**Task objective:**
The line containing "encode i = w" marks where copying starts, so set down that line and each one after it exactly, through the end of the records.

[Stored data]
-- ==== Sys2Proof/Certificates/Slice0/Obligations.lean ====
section
/-! DEFINITION. The statements for the provers. Each docstring names the rule of spec/ it formalises, or says that it rests on a
choice of the spec's own (a row D<n> of spec/92_eei_decisions.md) or of the model's (a log entry of notes/assumptions). -/

open Sys2Proof Sys2Proof.Machine

/-! ### Operation words and the step -/

/-- A step runs the operation its word names on the state with that word taken: an issued word first (a stage word only where
(`STAGE`, `PHASE`) select it), then the agenda's first move, then the free schedule. Model's choice: logs 5 and 6. -/
def Obligations.StepRunsTheDecodedOperation : Prop :=
  ∀ (s : State) (i : Instr),
    (∀ w, s.issued = some w → decode w = .ok i → (isStageStep i = true → w = decoderWord s) →
      step s = exec i { s with issued := none }) ∧
    (∀ m rest, s.issued = none → s.agenda = m :: rest → decode (m.word (decoderWord s)) = .ok i →
      step s = exec i { s with agenda := rest }) ∧
    (s.issued = none → s.agenda = [] → decode ((Config.nextMove s.turn).word (decoderWord s)) = .ok i →
      step s = exec i { s with turn := s.turn + 1 })

/-- R185: one DECODER step is selected by (`STAGE`, `PHASE`), the one whose `OPW[4:0]` equals them. Its code is
spec/92_eei_decisions.md D16. -/
def Obligations.StageAndPhaseSelectTheStep : Prop :=
  ∀ (s : State) (rest : List Move), s.issued = none → s.agenda = .decoder :: rest →
    (∀ i, decode (decoderWord s) = .ok i → isStageStep i = true ∧ step s = exec i { s with agenda := rest }) ∧
      (∀ e, decode (decoderWord s) = .error e → step s = .fault .stuck) ∧
      ((∃ e, decode (decoderWord s) = .error e) ↔
        s.phase = .reserved ∨ (s.phase ≠ .skip ∧ s.stage ≠ .synclow ∧ s.stage ≠ .receivebits))

/-- R96 (a): a word that names no operation is refused (issued from outside); a stage word that (`STAGE`, `PHASE`) do not select
is no step (log 6). -/
def Obligations.ReservedWordsAreRefused : Prop :=
  ∀ (s : State) (w : Byte), s.issued = some w →
    (∀ e, decode w = .error e → step s = .refused (.reservedWord e)) ∧
      (∀ i, decode w = .ok i → isStageStep i = true → w ≠ decoderWord s → step s = .fault .notSelected)

/-- Sanity: words written out from R93 to R95 decode to what they stand for. -/
def Obligations.KnownWordsDecode : Prop :=
  decode 0b00001101#8 = .ok .stSynclowLead ∧ decode 0b00010110#8 = .ok .stRxTrail ∧
    decode 0b01100100#8 = .ok (.waitForLevel .high) ∧ decode 0b01101000#8 = .ok (.measurePulse .low) ∧
    decode 0b10010100#8 = .ok (.sensorDrive true) ∧ decode 0b10101100#8 = .ok (.setIe true) ∧
    decode 0b01000000#8 = .ok .now ∧ decode 0b10100000#8 = .ok .hwReset

/-- Decoding and encoding agree both ways: a word decodes to an operation exactly when it is that operation's word. -/
def Obligations.DecodeIsTheInverseOfEncode : Prop :=
  ∀ (w : Byte) (i : Instr), decode w = .ok i ↔ encode i = w

/-- R96 (a): the words that name no operation are exactly the reserved ones. -/
def Obligations.DecoderRefusesExactlyTheReservedWords : Prop :=
  ∀ w : Byte, (∃ i, decode w = .ok i) ↔ wordWf w = true

/-! ### The clock -/

/-- R110: `TICK`, OPW 0x80, counts, or wraps and marks the overflow; one tick of the ghost `TOTAL`. -/
def Obligations.TickAdvancesTheCounter : Prop :=
  encode .tick = 0x80#8 ∧ ticksIn [.tick] = 1 ∧ ∀ s : State,
    (s.cnt = s.par.period - 1 → exec .tick s = .next { s with cnt := 0, ovp := true }) ∧
      (s.cnt ≠ s.par.period - 1 → exec .tick s = .next { s with cnt := s.cnt + 1 })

**Your response:**
  ∀ (w : Byte) (i : Instr), decode w = .ok i ↔ encode i = w

/-- R96 (a): the words that name no operation are exactly the reserved ones. -/
def Obligations.DecoderRefusesExactlyTheReservedWords : Prop :=
  ∀ w : Byte, (∃ i, decode w = .ok i) ↔ wordWf w = true

/-! ### The clock -/

/-- R110: `TICK`, OPW 0x80, counts, or wraps and marks the overflow; one tick of the ghost `TOTAL`. -/
def Obligations.TickAdvancesTheCounter : Prop :=
  encode .tick = 0x80#8 ∧ ticksIn [.tick] = 1 ∧ ∀ s : State,
    (s.cnt = s.par.period - 1 → exec .tick s = .next { s with cnt := 0, ovp := true }) ∧
      (s.cnt ≠ s.par.period - 1 → exec .tick s = .next { s with cnt := s.cnt + 1 })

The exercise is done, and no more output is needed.